### WORK ORDER
Please tally the lines of the listing that hold the string "slots", and reply with that total only.
*** DATASET Section Begins ***
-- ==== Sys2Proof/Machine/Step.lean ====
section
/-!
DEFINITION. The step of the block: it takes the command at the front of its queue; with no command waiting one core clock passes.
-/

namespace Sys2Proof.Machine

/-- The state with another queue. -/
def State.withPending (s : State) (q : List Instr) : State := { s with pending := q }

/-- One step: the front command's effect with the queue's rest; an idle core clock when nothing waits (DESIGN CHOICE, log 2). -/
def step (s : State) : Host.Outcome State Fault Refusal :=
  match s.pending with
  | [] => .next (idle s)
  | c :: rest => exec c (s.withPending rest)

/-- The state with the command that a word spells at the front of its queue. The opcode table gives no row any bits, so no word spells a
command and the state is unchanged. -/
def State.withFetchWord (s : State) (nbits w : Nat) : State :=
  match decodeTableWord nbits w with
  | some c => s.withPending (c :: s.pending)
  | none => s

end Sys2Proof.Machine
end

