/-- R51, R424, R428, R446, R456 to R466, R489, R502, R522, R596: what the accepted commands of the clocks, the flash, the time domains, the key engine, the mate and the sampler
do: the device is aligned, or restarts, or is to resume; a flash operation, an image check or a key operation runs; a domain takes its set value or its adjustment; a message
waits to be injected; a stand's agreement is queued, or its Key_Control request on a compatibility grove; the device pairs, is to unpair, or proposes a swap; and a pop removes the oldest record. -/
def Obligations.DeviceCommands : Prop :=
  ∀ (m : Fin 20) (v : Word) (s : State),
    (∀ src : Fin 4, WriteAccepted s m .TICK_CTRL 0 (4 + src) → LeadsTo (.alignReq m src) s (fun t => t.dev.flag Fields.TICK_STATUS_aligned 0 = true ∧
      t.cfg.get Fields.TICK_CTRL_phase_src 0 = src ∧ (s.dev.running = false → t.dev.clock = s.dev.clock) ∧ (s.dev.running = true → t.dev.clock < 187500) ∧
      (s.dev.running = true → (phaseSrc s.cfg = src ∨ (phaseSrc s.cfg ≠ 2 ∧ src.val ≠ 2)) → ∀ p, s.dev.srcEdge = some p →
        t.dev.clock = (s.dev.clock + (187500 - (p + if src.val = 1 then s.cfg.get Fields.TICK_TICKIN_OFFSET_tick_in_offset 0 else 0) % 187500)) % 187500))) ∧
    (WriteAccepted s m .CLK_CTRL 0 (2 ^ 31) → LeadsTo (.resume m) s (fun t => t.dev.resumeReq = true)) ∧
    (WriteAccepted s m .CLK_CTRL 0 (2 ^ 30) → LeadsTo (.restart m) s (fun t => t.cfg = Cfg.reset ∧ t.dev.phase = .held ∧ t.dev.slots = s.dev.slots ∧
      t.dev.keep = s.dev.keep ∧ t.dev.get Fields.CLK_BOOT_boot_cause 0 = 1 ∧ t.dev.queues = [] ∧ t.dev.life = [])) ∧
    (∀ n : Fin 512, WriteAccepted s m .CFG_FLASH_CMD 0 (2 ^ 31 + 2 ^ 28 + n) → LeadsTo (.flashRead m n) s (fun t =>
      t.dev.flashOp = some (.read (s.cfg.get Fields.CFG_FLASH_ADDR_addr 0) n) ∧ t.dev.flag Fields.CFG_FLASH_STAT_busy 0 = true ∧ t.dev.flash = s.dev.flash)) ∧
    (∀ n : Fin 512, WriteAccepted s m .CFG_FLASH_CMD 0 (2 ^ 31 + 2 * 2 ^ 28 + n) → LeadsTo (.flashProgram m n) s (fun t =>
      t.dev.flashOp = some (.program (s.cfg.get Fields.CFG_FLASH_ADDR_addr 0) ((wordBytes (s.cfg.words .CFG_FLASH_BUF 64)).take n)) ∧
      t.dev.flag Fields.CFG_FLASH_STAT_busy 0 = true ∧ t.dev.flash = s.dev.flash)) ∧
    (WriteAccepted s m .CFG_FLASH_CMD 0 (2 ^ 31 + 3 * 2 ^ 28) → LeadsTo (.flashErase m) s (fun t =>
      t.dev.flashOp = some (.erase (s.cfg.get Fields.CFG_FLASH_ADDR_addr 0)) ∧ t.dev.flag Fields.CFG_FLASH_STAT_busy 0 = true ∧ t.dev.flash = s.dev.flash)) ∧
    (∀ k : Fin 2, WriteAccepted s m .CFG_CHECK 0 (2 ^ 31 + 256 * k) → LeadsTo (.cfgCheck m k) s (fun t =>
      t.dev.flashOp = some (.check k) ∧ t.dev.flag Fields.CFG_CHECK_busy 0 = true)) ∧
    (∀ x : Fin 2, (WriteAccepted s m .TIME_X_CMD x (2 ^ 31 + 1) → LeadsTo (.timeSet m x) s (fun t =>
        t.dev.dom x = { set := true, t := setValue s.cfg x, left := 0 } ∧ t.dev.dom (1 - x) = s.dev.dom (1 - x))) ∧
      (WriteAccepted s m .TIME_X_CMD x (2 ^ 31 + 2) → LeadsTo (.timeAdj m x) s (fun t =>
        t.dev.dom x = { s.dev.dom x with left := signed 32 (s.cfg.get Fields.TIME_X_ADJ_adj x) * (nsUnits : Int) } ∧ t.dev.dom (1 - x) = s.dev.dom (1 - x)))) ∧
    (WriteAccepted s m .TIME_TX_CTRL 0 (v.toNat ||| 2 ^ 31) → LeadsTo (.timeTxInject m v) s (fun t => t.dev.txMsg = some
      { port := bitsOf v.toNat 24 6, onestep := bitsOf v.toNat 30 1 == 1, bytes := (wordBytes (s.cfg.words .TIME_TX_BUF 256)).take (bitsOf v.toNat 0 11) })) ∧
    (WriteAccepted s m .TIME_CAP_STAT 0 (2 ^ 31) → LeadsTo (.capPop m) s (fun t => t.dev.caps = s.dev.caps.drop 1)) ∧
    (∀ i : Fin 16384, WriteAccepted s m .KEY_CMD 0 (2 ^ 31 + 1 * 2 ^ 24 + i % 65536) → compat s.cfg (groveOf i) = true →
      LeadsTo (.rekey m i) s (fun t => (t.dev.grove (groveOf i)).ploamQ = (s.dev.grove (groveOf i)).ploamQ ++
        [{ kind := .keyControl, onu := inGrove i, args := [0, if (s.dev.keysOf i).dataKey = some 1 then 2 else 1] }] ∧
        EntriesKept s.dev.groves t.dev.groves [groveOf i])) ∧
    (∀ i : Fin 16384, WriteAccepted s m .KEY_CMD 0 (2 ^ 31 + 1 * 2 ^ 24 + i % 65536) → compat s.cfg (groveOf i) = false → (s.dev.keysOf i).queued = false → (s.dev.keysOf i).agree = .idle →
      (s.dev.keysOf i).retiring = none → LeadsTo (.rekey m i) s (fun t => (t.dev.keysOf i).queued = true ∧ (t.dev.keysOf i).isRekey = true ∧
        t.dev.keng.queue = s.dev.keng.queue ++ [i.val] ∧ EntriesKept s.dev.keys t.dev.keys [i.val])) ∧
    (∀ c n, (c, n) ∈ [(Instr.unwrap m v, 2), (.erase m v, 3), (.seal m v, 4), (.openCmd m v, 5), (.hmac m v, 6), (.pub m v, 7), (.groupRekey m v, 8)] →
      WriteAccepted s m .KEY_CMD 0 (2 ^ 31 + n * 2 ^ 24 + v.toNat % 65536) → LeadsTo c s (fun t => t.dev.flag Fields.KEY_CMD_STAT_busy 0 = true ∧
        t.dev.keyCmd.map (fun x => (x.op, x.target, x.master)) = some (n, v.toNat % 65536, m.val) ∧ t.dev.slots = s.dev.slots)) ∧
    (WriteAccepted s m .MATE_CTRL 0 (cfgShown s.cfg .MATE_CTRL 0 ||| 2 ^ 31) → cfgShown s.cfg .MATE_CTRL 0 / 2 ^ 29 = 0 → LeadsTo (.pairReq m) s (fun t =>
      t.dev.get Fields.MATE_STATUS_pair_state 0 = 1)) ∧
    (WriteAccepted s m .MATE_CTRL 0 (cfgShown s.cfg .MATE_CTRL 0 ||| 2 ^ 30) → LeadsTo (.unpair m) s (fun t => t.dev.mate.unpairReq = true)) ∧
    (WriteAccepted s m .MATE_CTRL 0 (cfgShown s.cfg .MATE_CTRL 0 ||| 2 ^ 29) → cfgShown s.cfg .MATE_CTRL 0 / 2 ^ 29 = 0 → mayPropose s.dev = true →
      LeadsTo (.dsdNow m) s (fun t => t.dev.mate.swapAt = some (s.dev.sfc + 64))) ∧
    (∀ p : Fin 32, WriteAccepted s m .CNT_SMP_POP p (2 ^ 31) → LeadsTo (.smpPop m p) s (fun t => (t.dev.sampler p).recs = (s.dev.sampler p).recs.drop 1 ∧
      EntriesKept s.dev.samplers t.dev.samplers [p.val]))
*** DATASET Section Ends ***
*** DATASET Section Begins ***
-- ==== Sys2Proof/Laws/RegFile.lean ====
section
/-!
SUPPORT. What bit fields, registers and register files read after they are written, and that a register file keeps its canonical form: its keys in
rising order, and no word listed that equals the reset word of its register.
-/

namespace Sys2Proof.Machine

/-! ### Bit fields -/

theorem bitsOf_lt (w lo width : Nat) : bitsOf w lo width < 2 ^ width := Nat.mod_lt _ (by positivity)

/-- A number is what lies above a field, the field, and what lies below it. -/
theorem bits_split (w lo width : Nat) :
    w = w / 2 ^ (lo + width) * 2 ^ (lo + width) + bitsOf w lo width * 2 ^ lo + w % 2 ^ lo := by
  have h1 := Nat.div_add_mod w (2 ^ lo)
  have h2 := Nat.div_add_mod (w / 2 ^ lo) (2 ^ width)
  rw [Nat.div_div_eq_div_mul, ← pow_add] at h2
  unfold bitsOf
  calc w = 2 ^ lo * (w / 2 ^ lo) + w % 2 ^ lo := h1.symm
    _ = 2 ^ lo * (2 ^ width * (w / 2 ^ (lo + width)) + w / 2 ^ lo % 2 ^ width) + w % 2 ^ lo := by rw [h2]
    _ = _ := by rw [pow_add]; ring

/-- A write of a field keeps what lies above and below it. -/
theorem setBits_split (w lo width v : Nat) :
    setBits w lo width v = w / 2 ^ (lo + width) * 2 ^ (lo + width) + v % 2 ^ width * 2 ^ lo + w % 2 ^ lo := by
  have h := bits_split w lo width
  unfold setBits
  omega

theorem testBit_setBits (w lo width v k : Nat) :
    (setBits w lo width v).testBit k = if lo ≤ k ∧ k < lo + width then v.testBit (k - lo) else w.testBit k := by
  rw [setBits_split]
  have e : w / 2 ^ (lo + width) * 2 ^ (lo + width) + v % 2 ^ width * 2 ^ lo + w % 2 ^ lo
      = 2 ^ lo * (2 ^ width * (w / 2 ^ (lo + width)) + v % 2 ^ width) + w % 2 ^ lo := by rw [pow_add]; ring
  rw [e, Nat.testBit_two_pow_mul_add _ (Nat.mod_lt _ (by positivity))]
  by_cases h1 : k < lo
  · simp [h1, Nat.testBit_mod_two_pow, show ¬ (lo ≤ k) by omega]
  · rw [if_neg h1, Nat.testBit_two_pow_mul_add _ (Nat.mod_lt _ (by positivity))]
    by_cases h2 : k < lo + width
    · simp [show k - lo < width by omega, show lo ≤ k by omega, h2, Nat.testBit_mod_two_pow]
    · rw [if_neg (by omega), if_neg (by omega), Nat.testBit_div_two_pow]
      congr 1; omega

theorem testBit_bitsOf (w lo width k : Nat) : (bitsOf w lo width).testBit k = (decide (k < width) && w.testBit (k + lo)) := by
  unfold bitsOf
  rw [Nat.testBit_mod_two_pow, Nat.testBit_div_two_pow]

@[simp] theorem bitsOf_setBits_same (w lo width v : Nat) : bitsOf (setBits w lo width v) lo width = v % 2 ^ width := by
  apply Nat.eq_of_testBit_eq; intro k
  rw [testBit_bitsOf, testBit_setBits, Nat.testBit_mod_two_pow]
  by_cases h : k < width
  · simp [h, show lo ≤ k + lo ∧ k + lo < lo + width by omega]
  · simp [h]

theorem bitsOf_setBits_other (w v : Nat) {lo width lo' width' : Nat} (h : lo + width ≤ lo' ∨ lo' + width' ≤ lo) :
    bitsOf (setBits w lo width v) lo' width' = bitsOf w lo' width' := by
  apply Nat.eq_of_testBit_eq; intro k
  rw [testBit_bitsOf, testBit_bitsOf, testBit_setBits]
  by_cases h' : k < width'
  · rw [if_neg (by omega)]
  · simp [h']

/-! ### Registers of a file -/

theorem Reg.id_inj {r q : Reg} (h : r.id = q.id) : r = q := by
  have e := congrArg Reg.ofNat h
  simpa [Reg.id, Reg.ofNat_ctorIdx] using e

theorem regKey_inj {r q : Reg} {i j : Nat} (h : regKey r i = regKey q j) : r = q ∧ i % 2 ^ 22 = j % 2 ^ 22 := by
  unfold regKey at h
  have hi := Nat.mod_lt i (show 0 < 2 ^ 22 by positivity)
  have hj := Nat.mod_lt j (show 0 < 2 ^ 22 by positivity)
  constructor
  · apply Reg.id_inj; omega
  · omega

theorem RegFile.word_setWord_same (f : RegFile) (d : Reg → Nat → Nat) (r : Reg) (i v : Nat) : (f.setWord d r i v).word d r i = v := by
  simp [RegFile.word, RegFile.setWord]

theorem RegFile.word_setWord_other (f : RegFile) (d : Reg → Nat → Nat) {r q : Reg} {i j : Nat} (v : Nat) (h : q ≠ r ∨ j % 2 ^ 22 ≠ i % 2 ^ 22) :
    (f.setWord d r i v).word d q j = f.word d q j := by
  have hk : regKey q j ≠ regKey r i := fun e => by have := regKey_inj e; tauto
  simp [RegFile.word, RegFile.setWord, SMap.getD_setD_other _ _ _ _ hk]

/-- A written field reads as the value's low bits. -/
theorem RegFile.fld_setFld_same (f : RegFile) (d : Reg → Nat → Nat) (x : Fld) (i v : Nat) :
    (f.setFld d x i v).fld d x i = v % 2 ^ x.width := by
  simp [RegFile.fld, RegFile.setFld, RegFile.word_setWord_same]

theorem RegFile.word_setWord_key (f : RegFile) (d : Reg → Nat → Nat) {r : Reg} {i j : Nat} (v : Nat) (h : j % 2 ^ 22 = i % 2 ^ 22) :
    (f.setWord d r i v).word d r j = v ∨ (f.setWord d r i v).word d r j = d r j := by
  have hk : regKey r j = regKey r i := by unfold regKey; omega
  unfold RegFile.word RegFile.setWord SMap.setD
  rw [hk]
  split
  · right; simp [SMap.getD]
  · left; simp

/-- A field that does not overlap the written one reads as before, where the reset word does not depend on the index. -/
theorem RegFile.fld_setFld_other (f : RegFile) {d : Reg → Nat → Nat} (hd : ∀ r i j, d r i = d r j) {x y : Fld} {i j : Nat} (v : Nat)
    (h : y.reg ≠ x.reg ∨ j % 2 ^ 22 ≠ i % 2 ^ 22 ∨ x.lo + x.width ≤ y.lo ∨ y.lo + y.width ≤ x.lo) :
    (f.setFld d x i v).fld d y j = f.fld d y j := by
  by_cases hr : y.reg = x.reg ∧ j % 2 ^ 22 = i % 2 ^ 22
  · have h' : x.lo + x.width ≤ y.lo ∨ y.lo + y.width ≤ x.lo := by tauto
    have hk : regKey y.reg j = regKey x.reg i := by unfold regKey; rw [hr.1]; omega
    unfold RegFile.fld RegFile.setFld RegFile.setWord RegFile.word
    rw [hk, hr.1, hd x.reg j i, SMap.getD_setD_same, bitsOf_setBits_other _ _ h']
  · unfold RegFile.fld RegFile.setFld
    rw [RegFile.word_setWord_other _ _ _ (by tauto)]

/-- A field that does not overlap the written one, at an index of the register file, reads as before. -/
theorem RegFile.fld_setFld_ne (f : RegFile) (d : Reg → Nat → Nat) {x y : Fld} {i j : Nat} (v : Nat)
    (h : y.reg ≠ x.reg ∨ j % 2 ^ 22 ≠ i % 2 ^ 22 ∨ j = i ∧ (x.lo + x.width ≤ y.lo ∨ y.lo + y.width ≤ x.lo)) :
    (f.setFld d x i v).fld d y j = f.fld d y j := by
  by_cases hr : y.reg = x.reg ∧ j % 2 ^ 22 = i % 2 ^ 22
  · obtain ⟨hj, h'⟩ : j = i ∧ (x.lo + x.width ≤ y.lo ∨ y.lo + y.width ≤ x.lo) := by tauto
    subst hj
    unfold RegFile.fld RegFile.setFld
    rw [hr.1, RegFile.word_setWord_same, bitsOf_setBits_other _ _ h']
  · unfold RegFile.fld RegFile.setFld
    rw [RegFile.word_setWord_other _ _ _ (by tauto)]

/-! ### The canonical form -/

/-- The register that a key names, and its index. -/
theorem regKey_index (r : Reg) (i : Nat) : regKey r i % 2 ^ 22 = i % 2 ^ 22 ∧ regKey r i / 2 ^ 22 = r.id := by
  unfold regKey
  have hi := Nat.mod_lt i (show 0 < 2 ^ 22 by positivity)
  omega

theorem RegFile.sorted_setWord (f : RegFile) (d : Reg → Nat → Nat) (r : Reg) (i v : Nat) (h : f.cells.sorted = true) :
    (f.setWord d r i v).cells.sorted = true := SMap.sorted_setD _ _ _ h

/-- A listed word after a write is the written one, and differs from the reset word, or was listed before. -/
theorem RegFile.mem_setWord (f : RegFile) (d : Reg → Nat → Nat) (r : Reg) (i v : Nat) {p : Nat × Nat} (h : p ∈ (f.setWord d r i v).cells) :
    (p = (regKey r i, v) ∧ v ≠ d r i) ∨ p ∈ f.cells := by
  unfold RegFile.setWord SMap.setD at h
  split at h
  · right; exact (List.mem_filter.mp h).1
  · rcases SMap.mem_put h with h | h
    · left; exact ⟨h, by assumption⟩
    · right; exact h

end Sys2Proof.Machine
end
*** DATASET Section Ends ***
### SOLUTION TO THE EXERCISE
2